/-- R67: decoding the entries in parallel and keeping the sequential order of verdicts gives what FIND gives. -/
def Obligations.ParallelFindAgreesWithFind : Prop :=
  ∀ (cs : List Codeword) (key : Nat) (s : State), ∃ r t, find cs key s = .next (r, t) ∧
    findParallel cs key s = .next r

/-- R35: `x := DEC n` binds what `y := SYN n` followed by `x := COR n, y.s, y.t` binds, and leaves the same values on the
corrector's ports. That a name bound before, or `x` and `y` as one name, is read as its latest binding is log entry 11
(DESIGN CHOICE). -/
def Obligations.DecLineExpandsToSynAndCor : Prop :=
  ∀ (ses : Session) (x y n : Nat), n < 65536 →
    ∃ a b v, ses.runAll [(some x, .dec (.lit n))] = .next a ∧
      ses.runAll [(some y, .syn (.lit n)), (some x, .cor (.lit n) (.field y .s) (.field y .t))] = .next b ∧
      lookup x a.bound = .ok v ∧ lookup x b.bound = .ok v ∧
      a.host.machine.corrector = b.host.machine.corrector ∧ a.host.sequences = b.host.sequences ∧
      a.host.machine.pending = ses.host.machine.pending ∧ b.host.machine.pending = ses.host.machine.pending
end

========================

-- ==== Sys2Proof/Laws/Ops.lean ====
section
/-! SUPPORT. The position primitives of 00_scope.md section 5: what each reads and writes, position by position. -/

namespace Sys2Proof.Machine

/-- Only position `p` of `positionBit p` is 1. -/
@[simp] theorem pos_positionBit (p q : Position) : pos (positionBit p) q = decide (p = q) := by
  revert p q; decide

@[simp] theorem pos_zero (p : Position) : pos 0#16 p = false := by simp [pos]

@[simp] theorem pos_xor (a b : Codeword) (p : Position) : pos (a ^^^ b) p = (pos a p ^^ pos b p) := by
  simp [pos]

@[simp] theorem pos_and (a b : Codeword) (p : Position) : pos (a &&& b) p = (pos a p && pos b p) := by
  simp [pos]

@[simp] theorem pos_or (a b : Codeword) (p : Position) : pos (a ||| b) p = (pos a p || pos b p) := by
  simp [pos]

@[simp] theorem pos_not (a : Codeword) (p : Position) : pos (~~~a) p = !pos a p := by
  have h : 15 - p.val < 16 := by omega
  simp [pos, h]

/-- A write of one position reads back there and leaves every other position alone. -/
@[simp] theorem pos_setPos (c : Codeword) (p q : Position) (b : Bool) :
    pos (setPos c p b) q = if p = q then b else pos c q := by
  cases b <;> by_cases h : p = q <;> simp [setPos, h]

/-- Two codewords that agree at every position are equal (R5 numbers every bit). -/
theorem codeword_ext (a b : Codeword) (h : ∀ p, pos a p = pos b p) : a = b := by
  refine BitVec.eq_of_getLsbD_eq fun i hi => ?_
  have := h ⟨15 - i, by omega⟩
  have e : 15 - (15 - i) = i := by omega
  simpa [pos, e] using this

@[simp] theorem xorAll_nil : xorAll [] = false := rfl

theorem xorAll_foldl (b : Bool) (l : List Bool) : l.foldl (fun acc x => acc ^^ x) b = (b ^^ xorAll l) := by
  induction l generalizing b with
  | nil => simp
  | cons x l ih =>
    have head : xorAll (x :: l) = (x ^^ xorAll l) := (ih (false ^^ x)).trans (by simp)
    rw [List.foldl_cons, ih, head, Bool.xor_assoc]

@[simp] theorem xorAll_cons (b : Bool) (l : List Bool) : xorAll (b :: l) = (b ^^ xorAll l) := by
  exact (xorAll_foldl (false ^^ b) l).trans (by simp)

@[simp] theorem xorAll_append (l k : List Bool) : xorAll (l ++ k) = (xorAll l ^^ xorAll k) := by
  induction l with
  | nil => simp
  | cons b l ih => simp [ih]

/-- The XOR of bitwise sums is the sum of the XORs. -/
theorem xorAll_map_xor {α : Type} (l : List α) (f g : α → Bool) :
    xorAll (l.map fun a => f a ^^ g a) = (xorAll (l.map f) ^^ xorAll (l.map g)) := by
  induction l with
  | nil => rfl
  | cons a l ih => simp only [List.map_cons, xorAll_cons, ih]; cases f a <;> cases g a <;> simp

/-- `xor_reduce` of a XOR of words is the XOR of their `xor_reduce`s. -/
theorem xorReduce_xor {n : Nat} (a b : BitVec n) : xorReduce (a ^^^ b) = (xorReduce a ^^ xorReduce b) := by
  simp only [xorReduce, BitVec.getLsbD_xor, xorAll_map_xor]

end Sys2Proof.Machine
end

========================

- EXERCISE PROMPT: Would you print, exactly as written, every line above from the one holding "FIND gives. -/" through the one holding "findParallel cs key s = .next r", with both included and no other lines?

- REPLY:
/-- R67: decoding the entries in parallel and keeping the sequential order of verdicts gives what FIND gives. -/
def Obligations.ParallelFindAgreesWithFind : Prop :=
  ∀ (cs : List Codeword) (key : Nat) (s : State), ∃ r t, find cs key s = .next (r, t) ∧
    findParallel cs key s = .next r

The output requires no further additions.